### Work to be completed
In the listing below, a line holding "(R576, R672). -/" and a line holding "pwrOk : Bool := false" mark the range. Retype both exactly, with all lines between them.

### Supplied records
/-- Recovery state beside its registers (R496 to R532). -/
structure Rec where
  /-- Notices held, oldest first (R504). -/
  notices : List Notice := []
  /-- The lost set, in order of declaration (R505). -/
  lost : List LostDev := []
  /-- The open recovery epoch: its number and t_commit (R516). -/
  open_ : Option (Nat × Nat) := none
  /-- Commit time of the last committed epoch (R516). -/
  lastCommit : Nat := 0
  rebuilds : List Rebuild := []
  /-- Slots whose spare has taken a lost piece's place: subject, key, parity (R523). -/
  spared : List (Nat × SlotKey × Bool) := []
  /-- Deltas to forward as a source (R521). -/
  forwards : List Forward := []
  /-- PIECE_RD served once pending commits are written: requester, subject, key (R521); and reads of rebuilt rows asked of this
  target by a deputy (R524). -/
  waitRd : List (Nat × Nat × SlotKey) := []
  /-- Rebuild shares in progress as a target (R525). -/
  shares : List Share := []
  /-- DONE notices held: subject, sender, and whether this device sent its own (R525). -/
  dones : List (Nat × Nat) := []
  /-- Rows lost under R527 (R531). -/
  lostRows : List LostSet := []
  /-- Dense blocks lost and not restored (R531). -/
  lostBlocks : List Nat := []
  /-- Rollback records in the ring that software has not read, at most 16,384 (R530); reset 0. -/
  rbCount : Nat := 0
  /-- Parity slots being rewritten after a restore (R531); reset empty. -/
  rewrites : List Rewrite := []
  /-- Rows of lost members that their spare holder has given this device since they were rebuilt (R524); reset empty. -/
  given : List (Nat × SlotKey) := []
  /-- The parity slot under scrub (R526); reset none. -/
  scrub : Option Scrub := none
  deriving DecidableEq, Repr

/-- Where a fetched command stands (R549). -/
inductive CmdPhase where
  | waiting | running
  deriving DecidableEq, Repr

/-- The end a command has reached: status, reason, outcome and result bytes of R547. -/
structure CmdEnd where
  status : Nat
  reason : Nat := 0
  outcome : Nat := 0
  result : List Byte := []
  deriving DecidableEq, Repr

/-- A command in progress (R543, R546). -/
structure Cmd where
  /-- 64-bit index (R540). -/
  index : Nat
  op : CmdOp
  head : CmdHead
  /-- Fabric time of the fetch (R550). -/
  tFetch : Nat
  /-- Fabric time of the start (R547). -/
  tStart : Nat
  phase : CmdPhase
  /-- Set once the command's work has ended naturally; it then waits for the retire point. -/
  fin : Option CmdEnd := none
  /-- Bytes the device read for the command from host memory, when they came with the fetch. -/
  data : Option (List Byte) := none
  /-- The command is fetching from host memory (R564). -/
  fetching : Bool := false
  /-- Host-bound data bytes issued and not yet confirmed, and confirmed (R563). -/
  unconf : Nat := 0
  confirmed : Nat := 0
  /-- An unconfirmed host-bound write of the command was discarded (R564). -/
  torn : Bool := false
  /-- Device-local writes of the command, which retires after them (R18): address, length. -/
  wrote : List (Nat × Nat) := []
  /-- An ABORT or its timeout has stopped the command (R550, R561). -/
  stopped : Bool := false
  deriving DecidableEq, Repr

/-- A completion record (R547), its flag apart. -/
structure CplRec where
  index : Nat
  cmdId : Nat
  opcode : Nat
  status : Nat
  reason : Nat
  outcome : Nat
  tStart : Nat
  tEnd : Nat
  result : List Byte
  /-- Host-bound data bytes of the command confirmed and not (R563, R566). -/
  confirmed : Nat
  unconf : Nat
  /-- The record is written after the writes of its command (R558): those to device memory, address and length, and with peer_order the
  messages to peers. A device that fails lets it go at once (R499). -/
  waits : Bool := false
  wrote : List (Nat × Nat) := []
  ordered : Bool := false
  deriving DecidableEq, Repr

/-- Command intake (R540 to R567). -/
structure CmdState where
  /-- Descriptors fetched, 64 bits (R540); reset 0. -/
  fetched : Nat := 0
  /-- Commands in progress in index order, at most 256 (R543); reset empty. -/
  active : List Cmd := []
  /-- Completion records held, oldest first (R545, R565); reset empty. -/
  held : List CplRec := []
  /-- Finished commands that wait at the retire point for room, in order of arrival (R565); reset empty. -/
  atPoint : List Nat := []
  /-- Flushing reads issued and not completed, oldest first (R563): records written to the ring when it was issued, and
  the host-bound bytes each command had issued by then; reset empty. -/
  flushes : List (Nat × List (Nat × Nat)) := []
  /-- Records written to the ring and not confirmed, oldest first (R563); reset empty. -/
  unconf : List CplRec := []
  /-- Indices of completed commands, newest first, at most 65,536 (R561); reset empty. -/
  done : List Nat := []
  /-- Completion records written to the ring in use (R544, R545); reset 0. -/
  cplWritten : Nat := 0
  /-- cpl_consumed as last read from the control line (R545); reset 0. -/
  cplConsumed : Nat := 0
  /-- Status page cpl_durable (R566); reset 0. -/
  cplDurable : Nat := 0
  /-- Torn list: index, host-bound bytes confirmed (R566); reset empty. -/
  torn : List (Nat × Nat) := []
  /-- Status page reason of the last detach (R566); reset 0. -/
  detachReason : Nat := 0
  /-- Status page detach_time (R566); reset 0. -/
  detachTime : Nat := 0
  /-- Status page input_step (R566); reset 0. -/
  inputStep : Nat := 0
  /-- Session of the last attach as the status page holds it (R566); reset 0. -/
  session : Nat := 0
  deriving DecidableEq, Repr

/-- The host port beside its registers (R533, R562, R605). -/
structure HostPort where
  /-- PERST_N high: the host link may train (R562); reset false. -/
  perstHigh : Bool := false
  /-- MSI-X enabled on the function (R605); reset false. -/
  msixEn : Bool := false
  /-- MSI-X function mask (PCIe MSI-X, R605); reset false. -/
  msixMaskAll : Bool := false
  /-- The host port is in reset (level HOSTPORT or above); reset true. -/
  inReset : Bool := true
  /-- CXL.cache negotiated at the last link-up (R571); reset false. -/
  cacheNegotiated : Bool := false
  /-- Expanders present, bit i for expander i (R534, R571); reset 0. -/
  expPresent : Nat := 0
  /-- Far-memory port in x16 mode (R571), strap FAR_X4 (R680); reset true. -/
  farX16 : Bool := true
  /-- FAR_PERST_N is high (R679); reset false. -/
  farPerstHigh : Bool := false
  /-- Bases whose last write was not aligned, which reserved bits do not show: bit 0 CMD_RING, 1 CMD_CPL, 2 CMD_LINE (R540); reset 0. -/
  unaligned : Nat := 0
  deriving DecidableEq, Repr

/-- The reset controller and the power manager beside their registers (R572 to R601, R672 to R680). -/
structure Rst where
  /-- Level of the reset that is held, 1 HOSTPORT to 4 FULL; reset FULL, held by the power-on source (R576, R672). -/
  hold : Option Nat := some 4
  /-- The power-on source is asserted (R672); reset true. -/
  powerOn : Bool := true
  /-- PWR_OK is high (R672, R673); reset false. -/
  pwrOk : Bool := false
  /-- The thermal trip holds reset: THERMTRIP_N is low (R600, R677); reset false. -/
  tripped : Bool := false
  /-- How far the release order of R580 has come: 0 held, 1 FTM and AON, 2 MGT and DBG, 3 every domain; reset 0. -/
  phase : Nat := 0
  /-- Domains released, bit d for domain d (R579, R580); reset 0. -/
  released : Nat := 0
  /-- Level of the reset that began the bring-up (R590); reset FULL. -/
  startLevel : Nat := 4
  /-- A recovery image load has been done since recovery mode began (R592); reset false. -/
  imageLoaded : Bool := false
  /-- FAIL_N and FAR_PERST_N are driven high (R679); FAR_PERST_N stands in HostPort; reset false. -/
  failHigh : Bool := false
  /-- Code of the block whose BLOCK reset is in progress, the time of its request, and whether its reset is asserted (R583);
  reset none, 0, false. -/
  block : Option Nat := none
  blockAt : Nat := 0
  asserted : Bool := false
  /-- Quadrants whose clock is halved, and quadrants whose detectors halved NOC, as masks (R595, R596); reset 0. -/
  halved : Nat := 0
  noc : Nat := 0
  /-- Fabric time at which the pause began (R597); reset 0. -/
  pauseSince : Nat := 0
  /-- Package power of the last 100 µs, newest first, in W (R598); reset empty. -/
  samples : List Nat := []
  /-- Time since which the mean has been below 98% of the cap (R598); reset none. -/
  belowSince : Option Nat := none
  /-- Time of the last throttle step, and time up to which throttled time is counted (R598); reset 0. -/
  stepAt : Nat := 0
  countedTo : Nat := 0
  /-- A junction sensor has read 100 °C and not every sensor below 95 °C since (R599); reset false. -/
  hot : Bool := false
  /-- Stacks whose base die limits them to half their bandwidth, as a mask (R599); reset 0. -/
  limited : Nat := 0
  /-- VR_HOT_N is low (R678); reset false. -/
  vrHot : Bool := false
  deriving DecidableEq, Repr

/-- A source in service on a target with the priority it holds there (R609, R612). -/
structure InService where
  target : Nat
  source : Nat
  prio : Nat
  deriving DecidableEq, Repr

/-- The event gatherer beside its registers (R602 to R618). -/
structure Evg where
  /-- Target each source was last routed to; an unlisted source counts as target 32 (R606); reset empty. -/
  last : Sparse Nat := []
  /-- Sources in service (R607, R609); reset empty. -/
  insvc : List InService := []
  /-- Firings latched while hold is set, oldest first (R615); reset empty. -/
  latched : List Nat := []
  /-- Fabric time at which hold was last set (R615); reset 0. -/
  holdSince : Nat := 0
  /-- Targets with a message delayed by moderation (R613); reset empty. -/
  delayed : List Nat := []
  /-- Fabric time of the last message to each target (R613); reset empty. -/
  lastMsg : List (Nat × Nat) := []
  /-- MSI-X pending-bit array, targets waiting for their entry to be unmasked (R605); reset empty. -/
  msixPend : List Nat := []
  deriving DecidableEq, Repr

/-- A trace entry (R640). -/
structure TraceEntry where
  time : Nat
  kind : Nat
  unit : Nat
  arg0 : Nat
  arg1 : Nat
  deriving DecidableEq, Repr

/-- A COUNTER_PLAN section in effect (R643). -/
structure CounterPlan where
  nSel : Nat := 0
  mode : Nat := 0
  kinds : Nat := 0
  base : Nat := 0
  pages : Nat := 0
  sels : List Nat := []
  deriving DecidableEq, Repr

/-- The counter block and trace unit beside their registers (R619 to R644). -/
structure Cnt where
  /-- Record words 8 to 87, 64 bits each, saturating (R623, R626 to R628); reset 0. -/
  words : Sparse Nat := []
  /-- Increments of every count register since the CNT block's reset, by BAR0 offset (R623, R629); reset 0. -/
  sums : Sparse Nat := []
  /-- The register file as a freeze found it, while the frozen view lasts (R635); the record words of the view are
  CNT_FROZEN; reset none. -/
  frozen : Option (Sparse W64) := none
  /-- Model's own: the number under which the freeze took its open counts (Config.openCount); reset 0. -/
  frozenKey : Nat := 0
  /-- The active COUNTER_PLAN (R643); reset none selected, trace off. -/
  plan : CounterPlan := {}
  /-- Fabric time of the last latch of the bus (R632); reset none. -/
  lastLatch : Option Nat := none
  /-- Command index of the pending FREEZE_AT (R634); reset none. -/
  freezeCmd : Option Nat := none
  /-- Entries waiting in the trace unit's buffer, oldest first, at most 64 (R641); reset empty. -/
  traceQ : List TraceEntry := []
  /-- Entries were dropped since the last one accepted (R641); reset false. -/
  dropped : Bool := false
  /-- Fabric time from which the trace unit may write its next entry (R641); reset 0. -/
  traceFrom : Nat := 0
  /-- Half of the ring was reached since software last wrote the tail (R642); reset false. -/
  halfSeen : Bool := false
  /-- Krovat compatibility mode chosen, in effect from the next latch (R639), AON; reset none. -/
  privNext : Option Bool := none
  deriving DecidableEq, Repr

### Solved problem
  /-- Level of the reset that is held, 1 HOSTPORT to 4 FULL; reset FULL, held by the power-on source (R576, R672). -/
  hold : Option Nat := some 4
  /-- The power-on source is asserted (R672); reset true. -/
  powerOn : Bool := true
  /-- PWR_OK is high (R672, R673); reset false. -/
  pwrOk : Bool := false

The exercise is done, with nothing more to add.